Thick clouds veiled the peaks of the San Gabriel Mountains. Not far away, just south of East Riverside Drive in Ontario, water gushed into an earthen basin the size of 10 football fields.
It had washed up there from the rain-filled gutters of East Merion Drive, Doral Court and South Grove Avenue. Most parts of Southern California would have shunted the storm runoff to the sea as fast as they could.
But here, on the southwestern edge of San Bernardino County, a local utility hoarded it, letting it sink into the earth and into the future drinking supplies of the Inland Empire.
The simple act defied a century of Southern California tradition.

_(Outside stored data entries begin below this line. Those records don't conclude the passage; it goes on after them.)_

/-- Whether a mode applies block scales (R89, R211). -/
def scaled : MmaMode → Bool
  | .four => true
  | .eight => true
  | _ => false

/-- The modes that an entry's type allows. -/
def modesOf (e : Tensor) : List MmaMode :=
  match typeClass e with
  | some 4 => [.four, .eight]
  | some 8 => [.eight]
  | some 16 => [.sixteen]
  | some 32 => [.fp32]
  | some 64 => [.fp64]
  | _ => []

/-- Whether an entry has the geometry of A's or of B's slot tile in a mode (R214). -/
def slotShapeA (e : Tensor) (m : MmaMode) : Bool := e.rows = stripRows m && e.columns = kstepOf m
def slotShapeB (e : Tensor) (m : MmaMode) : Bool := e.rows = kstepOf m && e.columns = 64

/-- Whether an image that is not absent keeps R214, as TDEF and the launch unit check it (R322). -/
def tensorOk (e : Tensor) : Bool :=
  e.kind ≤ 3 && e.ty ≤ 12 && (e[1].extractLsb' 20 12) == 0 && (if e.ty = 12 then nfValid e.fmt else e.fmt == 0) &&
    1 ≤ e.rows && e.rows ≤ 2 ^ 20 && 1 ≤ e.columns && e.columns ≤ 2 ^ 20 && e.stride % 8 = 0 &&
    (e[5].extractLsb' 32 32) == 0 && e[7] == 0 && (e.map == 0 || formOf e.map = 1) &&
    (e.kind ≠ 3 || (modesOf e).any (fun m => slotShapeA e m || slotShapeB e m))

/-! ## Operand-memory slots (R212, R397) -/

def claimed (u : Tile) (slot : Nat) : Bool := u.claims.getLsbD slot

/-- OMCLAIM (R212). -/
def omclaimBody (f : F64A) : Exec Flow := do
  let u ← myTile
  let d := f.d.toNat
  let take := fun (n : Nat) => modMyTile (fun u => { u with claims := u.claims ||| (1#32 <<< n) })
  if f.imm16.getLsbD 5 then
    match (List.range 32).find? (fun n => !claimed u n) with
    | none => putX d (BitVec.allOnes 64) false
    | some n =>
      take n
      putX d (BitVec.ofNat 64 n) false
  else
    let n := f.imm16.toNat
    if claimed u n then putX d 1 false
    else
      take n
      putX d 0 false
  return .fall

/-- OMCLAIM (R397). -/
def execOmclaim (f : F64A) (s : State) : Host.Outcome State Fault Refusal := issueA (.omclaim f) f (omclaimBody f) s

/-- The slots that an MMA names: those of the slot form, and those of entries of kind 3; pairs in the 4-bit mode. -/
def Mma.slots (m : Mma) : List Nat :=
  let both := fun n => if m.mode = .four then [n, n + 1] else [n]
  if m.slotForm then both m.aslot ++ both m.bslot
  else (if m.ea.kind = 3 then both m.ea.slot else []) ++ (if m.eb.kind = 3 then both m.eb.slot else [])

/-- OMREL waits until no incomplete MMA names the slot (R212, R397). -/
def omrelBody (f : F64A) : Exec Flow := do
  let n := f.imm16.toNat
  let u ← myTile
  waitUntil (!u.matrix.any (fun m => m.slots.contains n)) .matrix
  modMyTile (fun u => { u with claims := u.claims &&& ~~~(1#32 <<< n) })
  return .fall

/-- OMREL (R397). -/
def execOmrel (f : F64A) (s : State) : Host.Outcome State Fault Refusal := issueA (.omrel f) f (omrelBody f) s

/-! ## TDEF, TDUP, TQRY, TFMT -/

/-- Whether an incomplete MMA names a tensor. -/
def namesTensor (u : Tile) (n : Nat) : Bool := u.matrix.any (fun m => m.tida == n || m.tidb == n)

/-- Words of the tile's own scratchpad; a poisoned word is consumed. -/
def ownWords (a : Word) (off n : Nat) : Exec (List Word) := do
  let t ← myTileNo
  (List.range n).mapM (fun i => do
    let bs ← takeScratch t (off + 8 * i) 8
    if bs.poisoned then consumed (a + BitVec.ofNat 64 (8 * i))
    return BitVec.ofNat 64 (ofBytes bs.bytes))

/-- Installs an entry, or none for an absent image, and detaches the maps that name it (R322). -/
def setTensor (n : Nat) (e : Tensor) (u : Tile) : Tile :=
  { u with
    tensors := if e.kind = 0 then Assoc.erase u.tensors n else Assoc.set u.tensors n e
    attached := u.attached.filter (fun x => x.1 != n && x.2.1 != n) }

/-- TDEF (R322): a pair closes the interval first (R420). -/
def tdefBody (f : F128C) : Exec Flow := do
  closeBefore
  let a ← useX f.a.toNat
  let s ← get
  let t ← myTileNo
  check (formOf a = 1 && formOk a && mirrored s s.focus (gtileOf s a) == t) 0x04 a
  check (offsetOf a + 64 ≤ 2 ^ 20) 0x04 a
  check (a.toNat % 64 = 0) 0x0A a
  let ws ← ownWords a (offsetOf a) 8
  let e : Tensor := Vector.ofFn (fun i : Fin 8 => ws.getD i.val 0)
  let n := f.sub8.toNat
  check (e.kind = 0 || tensorOk e) 0x16 (BitVec.ofNat 64 n)
  waitUntil (!namesTensor (← myTile) n) .matrix
  modMyTile (setTensor n e)
  return .fall

/-- TDEF (R322). -/
def execTdef (f : F128C) (s : State) : Host.Outcome State Fault Refusal := issueC (.tdef f) f (tdefBody f) s

/-- Attachments a tile holds (R323). -/
def attachLimit : Nat := 16

/-- The address of the first poisoned word of bytes read at an address. -/
def poisonedWord (a : Word) (bs : Marked) : Option Word :=
  ((List.range bs.length).find? (fun i => (bs.getD i (0, false)).2)).map (fun i => BitVec.ofNat 64 ((a.toNat + i) / 8 * 8))

/-- Bytes of a map, of u16 fields, at a scratchpad-form address, under R156 and R99; poison is consumed. -/
def mapBytes (a : Word) (n : Nat) : Exec (List Byte) := do
  checkAddress a n 2
  let s ← get
  let bs ← takeScratch (mirrored s s.focus (gtileOf s a)) (offsetOf a) n
  match poisonedWord a bs with
  | some w => consumed w
  | none => return bs.bytes

/-- The channels of a map after its count. -/
def mapChannels (bs : List Byte) (n : Nat) : List Nat := (List.range n).map (fun j => ofBytes ((bs.drop (2 + 2 * j)).take 2))

def rising : List Nat → Bool
  | a :: b :: l => a < b && rising (b :: l)
  | _ => true

/-- TDUP (R91, R323). -/
def tdupBody (f : F128C) : Exec Flow := do
  closeBefore
  let u ← myTile
  let ta := f.sub8.toNat
  let tb := (f.flags18.extractLsb' 0 8).toNat
  let ea := u.tensor ta
  let eb := u.tensor tb
  let bad : Word := BitVec.ofNat 64 ta
  check (ea.kind ≠ 0) 0x16 bad
  check (eb.kind ≠ 0) 0x16 (BitVec.ofNat 64 tb)
  waitUntil (!namesTensor u ta && !namesTensor u tb) .matrix
  let others := u.attached.filter (fun x => !(x.1 == ta && x.2.1 == tb))
  if ea.map = 0 then modMyTile (fun u => { u with attached := others })
  else
    let n := ofBytes (← mapBytes ea.map 2)
    let cs := mapChannels (← mapBytes ea.map (2 + 2 * n)) n
    check (n ≤ 48 && rising cs && cs.all (fun c => c < ea.columns) && others.length < attachLimit) 0x16 bad
    modMyTile (fun u => { u with attached := others ++ [(ta, tb, cs)] })
  return .fall

/-- TDUP (R323). -/
def execTdup (f : F128C) (s : State) : Host.Outcome State Fault Refusal := issueC (.tdup f) f (tdupBody f) s

/-- TQRY (R426). -/
def tqryBody (f : F64A) : Exec Flow := do
  queueWaits [⟨f.d.toNat, 0, true, false⟩]
  let e := (← myTile).tensor (f.imm16.toNat % 256)
  putDest f.d.toNat 0 (e.getD (f.imm16.toNat / 256 % 8) 0) false
  return .fall

/-- TQRY (R426). -/
def execTqry (f : F64A) (s : State) : Host.Outcome State Fault Refusal := issueA (.tqry f) f (tqryBody f) s

/-- TFMT (R423). -/
def tfmtBody (i : Instr) (f : F64A) : Exec Flow := do
  let v ← useX f.a.toNat
  check ((v.extractLsb' 32 32) == 0 && nfValid (v.extractLsb' 0 32)) 0x01 (lowBits i)
  let old := (← myTile).fmt
  modMyTile (fun u => { u with fmt := v.extractLsb' 0 32 })
  putX f.d.toNat (old.setWidth 64) false
  return .fall

/-- TFMT (R423). -/
def execTfmt (f : F64A) (s : State) : Host.Outcome State Fault Refusal := issueA (.tfmt f) f (tfmtBody (.tfmt f) f) s

/-! ## Accumulators (R221, R334) -/

/-- The exact product of two values. A zero product has the sign that the signs of its factors give, also where an element is an exact
integer, of which R89 does not say what sign a zero product has (DESIGN CHOICE, log 37). -/
def mulExact (a b : FVal) : FVal :=
  match a, b with
  | .nan s, _ => .nan s
  | _, .nan s => .nan s
  | .inf n, .inf m => .inf (n != m)
  | .inf n, .fin m k _ => if k = 0 then .nan false else .inf (n != m)
  | .fin m k _, .inf n => if k = 0 then .nan false else .inf (n != m)
  | .fin n k e, .fin m l d => .fin (n != m) (k * l) (e + d)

Ever since cold Sierra meltwater first tumbled into the San Fernando Valley from the Los Angeles Aqueduct, the Southland has been addicted to water from someplace else.
But as the big straws that carry that water hundreds of miles from the Eastern Sierra, Colorado River and Northern California all shrivel under long-term environmental forces, water managers are shifting their gaze homeward, toward sources that Martha Davis calls "overlooked, mistreated or underutilized."
Davis is executive manager of water policy for the Inland Empire Utilities Agency, a district at the forefront of the emerging local-is-good movement. About 70% of the agency's water comes from its own backyard: a patchwork of dairies, industrial parks and planned communities overlying the big Chino Groundwater Basin.
In Los Angeles, local sources make up less than 15% of the city supply. The Southern California region overall gets more than half its water from afar. In a typical year, the L.A. Basin sends the equivalent of three-quarters of Los Angeles' annual water demand into the ocean in the form of runoff and treated wastewater.
"We're going to have to live within our means," says Richard Atwater, chief executive of the Inland Empire agency. "Do you really want to wait until we all go over a cliff?"
Davis, 55, and Atwater, 57, are at first glance an unlikely management team.
Atwater grew up in Long Beach, wears white button-down collar shirts and spent a decade working for the U.S. Bureau of Reclamation and the Metropolitan Water District of Southern California -- powerful agencies that move water around California and the West as though it were a railroad box car.